Il tour debutterà a maggio 2025 in teatri prestigiosi come il Teatro Repower di Milano, l'Auditorium della Conciliazione di Roma e il Teatro Politeama di Genova. Come vi state preparando per queste importanti anteprime?
Ci stiamo preparando per queste importanti anteprime con la giusta attenzione e cura,
lavorando costantemente alla ricerca del perfezionismo e di tutte quelle migliorie che possano
contribuire a offrire al pubblico un’esperienza davvero unica.
C’è impegno, dedizione e, naturalmente, tanta fatica: le prove sono intense, il lavoro dietro le
quinte è continuo, ogni reparto è coinvolto al massimo per far sì che ogni dettaglio funzioni
alla perfezione. Ma è giusto che sia così. Portare in scena Pinocchio con l’ambizione e la
qualità che merita richiede un’enorme energia collettiva, e tutto il team è concentrato per
arrivare al debutto nel modo migliore possibile. Sappiamo che il pubblico si aspetta qualcosa
di speciale, e vogliamo essere all’altezza di quella aspettativa.

Infine, cosa c'è di Pinocchio in te? In quale passaggio del suo viaggio ti rivedi di più, oggi, come donna e come artista?
Di Pinocchio in me c’è sicuramente tutta la parte legata all’infanzia, alla fanciullezza: quella
dimensione pura e immaginifica dove nasce la creatività. È lì che conserviamo la nostra
capacità di sognare liberamente, qualcosa che i bambini hanno naturalmente e che da adulti
spesso perdiamo.
Mi rivedo molto in quel suo continuo oscillare tra realtà e fantasia, tra il bisogno di aderire al
mondo concreto e quello di restare in contatto con un universo interiore ricco, vivo, pieno di
immaginazione. Questo equilibrio è qualcosa che porto con me ogni giorno, sia come donna
sia come artista.
Credo profondamente nell’importanza di proteggere l’infanzia, di difendere il diritto dei
bambini a restare tali, a esplorare il mondo con la loro curiosità e la loro energia. Dovremmo
fare molto di più per dare valore a questa fase della vita, perché i bambini sono il nostro
futuro e meritano attenzione, ascolto e stimoli. Purtroppo spesso chi potrebbe davvero
occuparsene non lo fa abbastanza, ed è un’occasione mancata per tutti.

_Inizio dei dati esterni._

-- ==== Sys2Proof/Certificates/Slice0/Obligations.lean ====
section
/-! DEFINITION. Obligations: the statements for the provers, one family of commands after another. -/

open Sys2Proof Sys2Proof.Machine

/-- For every command c, queue rest and state s whose queue is c followed by rest, one step is exec of c on s with the queue's
rest. (02_object_dictionary.md R41.) -/
def Obligations.StepRunsFrontCommand : Prop :=
  ∀ (c : Instr) (rest : List Instr) (s : State), s.pending = c :: rest →
    step s = exec c { s with pending := rest }

/-- After reset the dictionary's values, the configuration store and the firmware memory have their canonical forms, nothing is
staged, sent or waiting, and every command result reads IDLE. (02_object_dictionary.md R44, 18_service_update_test.md R425.) -/
def Obligations.ResetIsCanonical : Prop :=
  Canonical State.reset ∧ State.reset.objs = [] ∧ State.reset.pending = [] ∧ State.reset.sent = [] ∧
  State.reset.dict.staging = [] ∧ ∀ c : CmdId, (State.reset.res c).encode = zeros 16

/-- From every state whose dictionary values, configuration store and firmware memory have their canonical forms (addresses
strictly rising, no entry equal to what an unlisted address reads as), a step, whatever command is in front and also on an empty
queue, answers a next state in which they have them again. (02_object_dictionary.md R44, 18_service_update_test.md R425.) -/
def Obligations.StepKeepsCanonical : Prop :=
  ∀ s : State, Canonical s → ∃ t, step s = .next t ∧ Canonical t

/-- For each of the 278 commands, from every state: every field of State that the command's row of the footprint table does not
list, and every element in the groups the row keeps but the two transaction counters, is after the command what it was before.
(02_object_dictionary.md R41, 95_what_each_step_holds.md.) -/
def Obligations.CommandsKeepTheirFootprint : Prop :=
  ∀ (c : Instr) (s t : State), exec c s = .next t →
    (∀ f : Field, f ∉ (footprint c).changes → f.same s t) ∧
    ∀ r ∈ (footprint c).kept, ∀ k, r.1 * 65536 ≤ k → k < r.2 * 65536 → k ≠ Reg.DICT_RX_COUNT → k ≠ Reg.DICT_REJECT_COUNT →
      t.get k = s.get k

/-- From every state whose billing hold has only entries that apply at a billing boundary (persistent objects of the calendar,
demand and account groups and of the calibration set), a step, whatever command is in front and also on an empty queue, answers
a next state whose hold has only such entries; after reset it is empty. (02_object_dictionary.md R21, R53.) -/
def Obligations.StepKeepsTheHold : Prop :=
  State.reset.dict.billHold = [] ∧
  ∀ s : State, heldAll s.dict.billHold = true → ∃ t, step s = .next t ∧ heldAll t.dict.billHold = true

/-- Every step answers a next state; it takes exactly the front command off the queue, leaves the identity of the part alone,
and keeps everything that was sent before in front of what it sends. (02_object_dictionary.md R41, 00_scope.md R3.) -/
def Obligations.StepTakesOneCommand : Prop :=
  ∀ s : State, ∃ t, step s = .next t ∧ t.pending = s.pending.tail ∧ t.part = s.part ∧ s.sent <+: t.sent

/-- The framing checks fail a request exactly where its OPCODE is not 1 to 4, its LENGTH is above 1,024 or differs from the data
delivered, a READ or READ_SEG has data, or a READ or WRITE has an OFFSET. Where a source is answered, such a request is answered
TYPE_ERROR without data, echoing its OPCODE and TAG, and no element changes but the two transaction counters; the staging area,
the commit set, the store, the results and the segment buffer stay. (02_object_dictionary.md R42, R39.) -/
def Obligations.FramingRejected : Prop :=
  (∀ rq : Request, framingOk rq = false ↔
    (rq.opcode = 0 ∨ 4 < rq.opcode ∨ 1024 < rq.length ∨ rq.length ≠ rq.data.length ∨
     ((rq.opcode = 1 ∨ rq.opcode = 3) ∧ rq.length ≠ 0) ∨ ((rq.opcode = 1 ∨ rq.opcode = 2) ∧ rq.offset ≠ 0))) ∧
  ∀ (s : State) (src : Src) (rq : Request), s.answersTo src = true → framingOk rq = false →
    ∃ t, exec (.write src rq) s = .next t ∧
      t.dict.responses.getLast? = some ⟨src, rq.opcode, rq.tag, .typeError, []⟩ ∧
      (∀ k, k ≠ Reg.DICT_RX_COUNT → k ≠ Reg.DICT_REJECT_COUNT → t.get k = s.get k) ∧
      t.dict.staging = s.dict.staging ∧ t.dict.commitSet = s.dict.commitSet ∧ t.dict.store = s.dict.store ∧
      t.dict.res = s.dict.res ∧ t.dict.seg = s.dict.seg

/-- Outside RECOVERY, where the source is answered: a READ of RES is answered OK with the result counted once more (a PENDING
one shows STATUS, SEQ and ABORT_REQ alone); a READ of CMD is answered WRITE_ONLY with four zero bytes; a READ_SEG of a readable
BLOB other than EQ_PACKET is answered OK with the bytes of its encoding from OFFSET on, at most 1,024 of them, up to and at its
end, and RANGE_ERROR beyond; of an element that no row defines it is answered NO_SUCH_OBJECT, of one of another type TYPE_ERROR.
(02_object_dictionary.md R19, R39, R61, R499.) -/
def Obligations.ReadsAnswered : Prop :=
  ∀ (s : State) (h : Hdr), s.answersTo h.src = true → s.nat Reg.BOOT_STATE ≠ 3 →
    (∀ c : CmdId, ∃ t, exec (.resRead h c) s = .next t ∧ AnsweredData t h (s.res c).readOnce.encode ∧
      t.res c = (s.res c).readOnce) ∧
    (∀ c : CmdId, ∃ t, exec (.cmdRead h c) s = .next t ∧
      t.dict.responses.getLast? = some ⟨h.src, 1, h.tag, .writeOnly, zeros 4⟩ ∧ t.res c = s.res c) ∧
    (∀ rq : Request, framingOk { rq with opcode := 3 } = true → s.rowFor (reqKey rq) = none →
      ∃ t, exec (.readSeg h.src rq) s = .next t ∧
        t.dict.responses.getLast? = some ⟨h.src, 3, rq.tag, .noSuchObject, []⟩) ∧
    (∀ (rq : Request) (r : Row), framingOk { rq with opcode := 3 } = true → s.rowFor (reqKey rq) = some r → writeOnly r = false →
      (r.ty = .blob → reqKey rq ≠ Reg.EQ_PACKET → rq.offset ≤ (encodeVal .blob (s.show (reqKey rq))).length →
        ∃ t, exec (.readSeg h.src rq) s = .next t ∧ t.dict.responses.getLast? =
          some ⟨h.src, 3, rq.tag, .ok, ((encodeVal .blob (s.show (reqKey rq))).drop rq.offset).take 1024⟩) ∧
      (r.ty = .blob → reqKey rq ≠ Reg.EQ_PACKET → (encodeVal .blob (s.show (reqKey rq))).length < rq.offset →
        ∃ t, exec (.readSeg h.src rq) s = .next t ∧
          t.dict.responses.getLast? = some ⟨h.src, 3, rq.tag, .rangeError, []⟩) ∧
      (r.ty ≠ .blob → ∃ t, exec (.readSeg h.src rq) s = .next t ∧
        t.dict.responses.getLast? = some ⟨h.src, 3, rq.tag, .typeError, []⟩))

/-- A WRITE of at most 1,024 bytes of an object whose effect is at commit, which passes every check and fits the staging area,
is answered OK; the staging area then holds the value for the object, STAGE_COUNT counts the entries, and the value in effect
stays; where it does not fit it is answered STAGE_FULL and the staging area stays. A WRITE_SEG with OFFSET 0 to a BLOB whose
write is authorised and accessible, whose segment carries the two length bytes and declares a length the object can hold but not
yet all of it, is answered OK and fills the segment buffer, whatever it held; a declared length above the object's maximum is
answered RANGE_ERROR. (02_object_dictionary.md R49, R50, R499.) -/
def Obligations.WritesStagedAndSegmented : Prop :=
  (∀ (s : State) (h : Hdr) (k : Nat) (data : List Byte) (r : Row) (v : Val),
    s.answersTo h.src = true → k < 16777216 → data.length ≤ 1024 → cmdOfKey k = none → s.rowFor k = some r →
    r.eff = .commit → k ≠ Reg.STAGE_COUNT → k ≠ Reg.STAGE_BYTES → k ≠ Reg.DICT_RX_COUNT → k ≠ Reg.DICT_REJECT_COUNT →
    s.writeCheck h.src k data = .ok v →
    (stageFits (stagePut s.dict.staging k v) = true →
      ∃ t, exec (.write h.src (writeOf h.tag k data)) s = .next t ∧ Answered t h .ok ∧
        t.dict.staging = stagePut s.dict.staging k v ∧ (k, v) ∈ t.dict.staging ∧
        t.nat Reg.STAGE_COUNT = t.dict.staging.length ∧ t.get k = s.get k) ∧
    (stageFits (stagePut s.dict.staging k v) = false →
      ∃ t, exec (.write h.src (writeOf h.tag k data)) s = .next t ∧ Answered t h .stageFull ∧
        t.dict.staging = s.dict.staging ∧ t.get k = s.get k)) ∧
  (∀ (s : State) (src : Src) (rq : Request) (r : Row), s.answersTo src = true →
    framingOk { rq with opcode := 4 } = true → rq.offset = 0 → s.writeGate src (reqKey rq) = .ok r → r.ty = .blob →
    2 ≤ rq.data.length →
    (leAt rq.data 0 2 ≤ blobMax r → rq.data.length < 2 + leAt rq.data 0 2 →
      ∃ t, exec (.writeSeg src rq) s = .next t ∧
        t.dict.responses.getLast? = some ⟨src, 4, rq.tag, .ok, []⟩ ∧
        t.dict.seg = some ⟨reqKey rq, 2 + leAt rq.data 0 2, rq.data⟩) ∧
    (blobMax r < leAt rq.data 0 2 →
      ∃ t, exec (.writeSeg src rq) s = .next t ∧
        t.dict.responses.getLast? = some ⟨src, 4, rq.tag, .rangeError, []⟩))

/-- An accepted COMMIT with entries staged makes them the commit set, empties the staging area and leaves COMMIT_STATE STORING
with the result PENDING; with none staged it ends at once, COMPLETED with DETAIL 0, COMMIT_SEQ unchanged and COMMIT_STATE
APPLIED. Applying a set that waited for the epoch ends COMPLETED with COMMIT_STATE APPLIED, and with VALUE from COMMIT_SEQ and
the epoch number. Storing a set at a running device journals it and takes the blank mark off the store; on a ring it then waits
in WAITING_EPOCH, off a ring it is applied at once. An accepted CONFIG_ERASE outside ASSEMBLE ends REFUSED with DETAIL 1; under
ASSEMBLE it is PENDING and nothing else changes but that the erase is ordered. Once no commit set ordered before it is still
being stored, storing the erase leaves only RWL entries in the store, marks it blank, keeps the billing hold and every value in
effect, and ends COMPLETED. (02_object_dictionary.md R51, R52, R65.) -/
def Obligations.CommitsAndErases : Prop :=
  (∀ (s : State) (h : Hdr), Accepts s h (cmdBase .commit + 1) 0 →
    ∃ t, exec (.commit h 0) s = .next t ∧ Answered t h .ok ∧
      (s.dict.staging ≠ [] → t.dict.commitSet = s.dict.staging ∧ t.dict.staging = [] ∧ t.nat Reg.COMMIT_STATE = 1 ∧
        (t.res .commit).status = .pending) ∧
      (s.dict.staging = [] → t.nat Reg.COMMIT_STATE = 3 ∧ t.nat Reg.COMMIT_SEQ = s.nat Reg.COMMIT_SEQ ∧
        (t.res .commit).status = .completed ∧ (t.res .commit).detail = 0 ∧ (t.res .commit).value = s.commitValue)) ∧
  (∀ s : State, s.powered = true → s.nat Reg.COMMIT_STATE = 1 → s.dict.erasing = false → s.dict.commitErased = false →
    ∃ t, exec .commitStored s = .next t ∧ t.dict.blank = false ∧
      (s.waitsEpoch = true → t.nat Reg.COMMIT_STATE = 2 ∧ t.dict.journalled = true ∧ t.dict.journal = s.dict.commitSet) ∧
      (s.waitsEpoch = false → t.nat Reg.COMMIT_STATE = 3 ∧ (t.res .commit).status = .completed ∧
        (t.res .commit).value = t.commitValue)) ∧
  (∀ s : State, s.powered = true → s.nat Reg.COMMIT_STATE = 2 → s.ring.due = true →
    ∃ t, exec .commitApply s = .next t ∧ t.nat Reg.COMMIT_STATE = 3 ∧ (t.res .commit).status = .completed ∧
      (t.res .commit).value = t.commitValue ∧
      (t.res .commit).detail = (s.dict.commitSet.filter fun e => isHeld e.1).length) ∧
  (∀ (s : State) (h : Hdr), Accepts s h (cmdBase .configErase + 1) 0xE4A5 →
    ∃ t, exec (.configErase h 0xE4A5) s = .next t ∧ Answered t h .ok ∧
      (bit (s.nat Reg.MODE_WORD) 0 = false →
        (t.res .configErase).status = .refused ∧ (t.res .configErase).detail = 1 ∧ t.dict.store = s.dict.store) ∧
      (bit (s.nat Reg.MODE_WORD) 0 = true →
        (t.res .configErase).status = .pending ∧ t.dict.erasing = true ∧ t.dict.blank = s.dict.blank ∧
        t.dict.store = s.dict.store ∧ t.dict.billHold = s.dict.billHold ∧
        ∀ k, k ≠ Reg.DICT_RX_COUNT → k ≠ Reg.DICT_REJECT_COUNT → t.get k = s.get k)) ∧
  (∀ s : State, s.powered = true → s.dict.erasing = true → s.nat Reg.COMMIT_STATE ≠ 1 ∨ s.dict.commitErased = false →
    ∃ t, exec .configEraseStored s = .next t ∧ t.dict.erasing = false ∧ t.dict.blank = true ∧
      t.dict.store = s.dict.store.filter (fun e => isRwl e.1) ∧ t.dict.billHold = s.dict.billHold ∧
      (t.res .configErase).status = .completed ∧ ∀ k, t.get k = s.get k)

DOMANDA DI RITO: Quando cala il sipario e si spengono, i riflettori… chi rimane?
Quando cala il sipario e si spengono i riflettori, rimango io. Me stessa, con tutto quello che ho
dentro. Rimane il racconto, rimane la sua forza, il senso profondo di tutto il mio lavoro. In
quel momento sparisce tutto il resto, e tutto acquista significato: il perché faccio questo
mestiere, il valore del teatro, il potere delle storie. È lì che comincia la vera magia, il dialogo
silenzioso ma potentissimo con il pubblico, la restituzione di quelle emozioni che ho vissuto
nella scrittura e che desidero arrivino dritte al cuore di chi guarda.